What they'll probably do is what they've set the stage to do, which is fail to check inflation while also regulating the frick out of industry and raising corporate taxes, resulting in rising prices and reduced output at the same time. That stagflation thing. Because they're stupid...which has been my point all along.
I certainly give you credit for having a well-argued vision of the present and the future - I just think you're pretty far off the mark. Only time will tell.
Posted by Hateradedrink
Member since May 2023
4045 posts
Posted on 3/12/24 at 8:57 pm to
I just want to say your opinions are incredibly underrated. Smart people would be wise to ballast their opinions with yours.
Posted by JohnnyKilroy
Cajun Navy Vice Admiral
Member since Oct 2012
40326 posts
Posted on 3/12/24 at 9:34 pm to
quote:

Agreed. They are morons. Or doing it on purpose. MMT is bullshite and I personally think they know it, but are just doing it anyway. Because who's going to stop them?



is they/them in the room with us now?
Posted by Longhorn Actual
Member since Dec 2023
2900 posts
Posted on 3/12/24 at 9:53 pm to
quote:

Inflation is 3.5% right now - a smidge too high, basically.


Inflation vs. relative price.

Certainly you know the difference, and how the "basket" in the aggregate is not representative of the specific things in the basket because of differences in price elasticity among various items.

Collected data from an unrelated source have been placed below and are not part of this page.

-- ==== Sys2Proof/Machine/InfOps.lean ====
section
/-! DEFINITION. Inflector programs: headers, streams, channels and their checks, stream reads and writes, norm taps, and the
Agreement channels (spec/06_inflector.md R171 to R197). -/

namespace Sys2Proof.Machine

/-! ### Headers and descriptors (R171, R172, R185) -/

/-- R171: the header's fields as numbers. -/
structure InfHead where
  ucount : Nat
  streams : Nat
  pflags : Nat
  length : Nat
  ucode : Nat
  stable : Nat
  ktable : Nat
  ctable : Nat
  summary : Nat
  srid : Nat
  cellkind : Nat
  normcount : Nat
  normtab : Nat
  rsvBytes : Nat
deriving DecidableEq, Repr

/-- R171: reads a header. -/
def readInfHead (s : State) (cid a : Nat) : InfHead :=
  let n (o k : Nat) : Nat := spNat s cid (a + o) k
  { ucount := n 0 1, streams := n 1 1, pflags := n 2 2, length := n 4 8, ucode := n 0xC 4, stable := n 0x10 4, ktable := n 0x14 4
    ctable := n 0x18 4, summary := n 0x1C 4, srid := n 0x20 4, cellkind := n 0x24 2, normcount := n 0x26 2, normtab := n 0x28 4
    rsvBytes := n 0x2C 20 }

/-- R178: opcode of a micro-operation word. -/
def uOP (w : Nat) : Nat := bits w 5 0
/-- R176. -/
def uDST (w : Nat) : Nat := bits w 9 6
/-- R176. -/
def uSA (w : Nat) : Nat := bits w 13 10
/-- R176. -/
def uSB (w : Nat) : Nat := bits w 17 14
/-- R176. -/
def uSC (w : Nat) : Nat := bits w 21 18
/-- R176. -/
def uRND (w : Nat) : Nat := bits w 24 22
/-- R176. -/
def uAUX (w : Nat) : Nat := bits w 31 26

/-- R178: opcodes. -/
def uRED : Nat := 0x38

/-- R171: NIN, NOUT and TANGENTS. -/
def ihNin (h : InfHead) : Nat := bits h.streams 2 0
/-- R171. -/
def ihNout (h : InfHead) : Nat := bits h.streams 4 3
/-- R171. -/
def ihTang (h : InfHead) : Nat := bits h.pflags 3 1
/-- R171. -/
def ihNany (h : InfHead) : Bool := bit h.pflags 0

/-- R171: does a header obey its rules. Areas that are read at every program lie inside the partition's scratchpad. -/
def infHeadOk (s : State) (k cid a : Nat) : Bool :=
  a % 64 == 0 && inSpace s k a 64 &&
  let h := readInfHead s cid a
  let ucode := (List.range h.ucount).map fun i => spNat s cid (h.ucode + 4 * i) 4
  decide (1 ≤ h.ucount) && decide (h.ucount ≤ 64) && decide (ihNin h ≤ 4) && decide (ihNout h ≤ 2) && bits h.streams 7 5 == 0 &&
  decide (ihTang h ≤ 4) && bits h.pflags 15 5 == 0 && decide (1 ≤ h.length) && decide (h.length < 2 ^ 40) &&
  h.ucode % 4 == 0 && inSpace s k h.ucode (4 * h.ucount) &&
  h.stable % 64 == 0 && inSpace s k h.stable (64 * (ihNin h + ihNout h)) &&
  h.ktable % 8 == 0 && inSpace s k h.ktable 128 &&
  (!(ucode.any fun w => uOP w == uRED) || (h.ctable % 64 == 0 && inSpace s k h.ctable 128)) &&
  h.summary % 64 == 0 && inSpace s k h.summary 128 && decide (h.srid < 2 ^ 29) && decide (h.normcount ≤ 4096) &&
  (h.normcount == 0 || (h.normtab % 256 == 0 && inSpace s k h.normtab (256 * h.normcount))) && h.rsvBytes == 0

And how price-elasticity within the basket drives the inflationary items even higher and the deflationary items even lower, causing the aggregate inflation number to remain the same while the guts of the basket are drastically different.

And also how fixed-and lower-income households are less able to reduce spending since they're spending mostly on essentials.

And how those things tie into/affect each other.

But yeah, "3.5%...just a smidge too high."

quote:

We had nearly 20 years of disinflation - largely due to China. If we are going to insist on being at odds with China, then I don't see an easy glidepath right back to disinflation.


Don't necessarily disagree here, only that "cheap shite from China" isn't the only way to keep prices down. Plenty goes into price on the supply side (more than just cost of inputs), but demand plays a big role too.

quote:

You seem very concerned with inflation. There are other credible observers concerned about DEflation.


I'd love to hear it. DEflation isn't generally a good thing, but I don't see it happening anyway. If it does, we're already screwed.

quote:

Yes. Literally 0% chance of passing anything even close to what he "proposed" (I argue it was merely hollow virtue signaling and now an actual proposal).



That was but ONE example of of "things that make it more expensive to do business, that gets passed to consumers via price or forces a reduction in the business conducted." And they've repeatedly shown that what they can't get passed through Congress, they'll do with "a pen and a phone" (executive order). The mere fact they're talking about raising corporate taxes is like saying "you know what would be an awesome idea? let's douse ourselves in gasoline and then build a fire." Then you come along, dismissing it because "the gas station's closed anyway, so they can't get gasoline."

quote:

I debunked this on a separate thread the other day. For all the hand-wringing about "misses to the downside", the figures for the past 14 months have been off by 13%. That is VERY accurate. Basically 3 million jobs instead of 3.5 million.


Debunked by Big Scrub TX! Well, by God, that settles it then.

While you're at it, please explain the difference between U-3 and U-6, which one they use/report, and which one is actually more useful with regard to wise policy making.

For the audience, U-6 is roughly double the U-3 numbers they report.

quote:

I certainly give you credit for having a well-argued vision of the present and the future - I just think you're pretty far off the mark. Only time will tell.



Thanks. Credit from TD is what I live for. Agree, disagree, I don't care. Knowledge is power, and I'm stuck in a hotel room watching basketball/baseball so I've got time to type.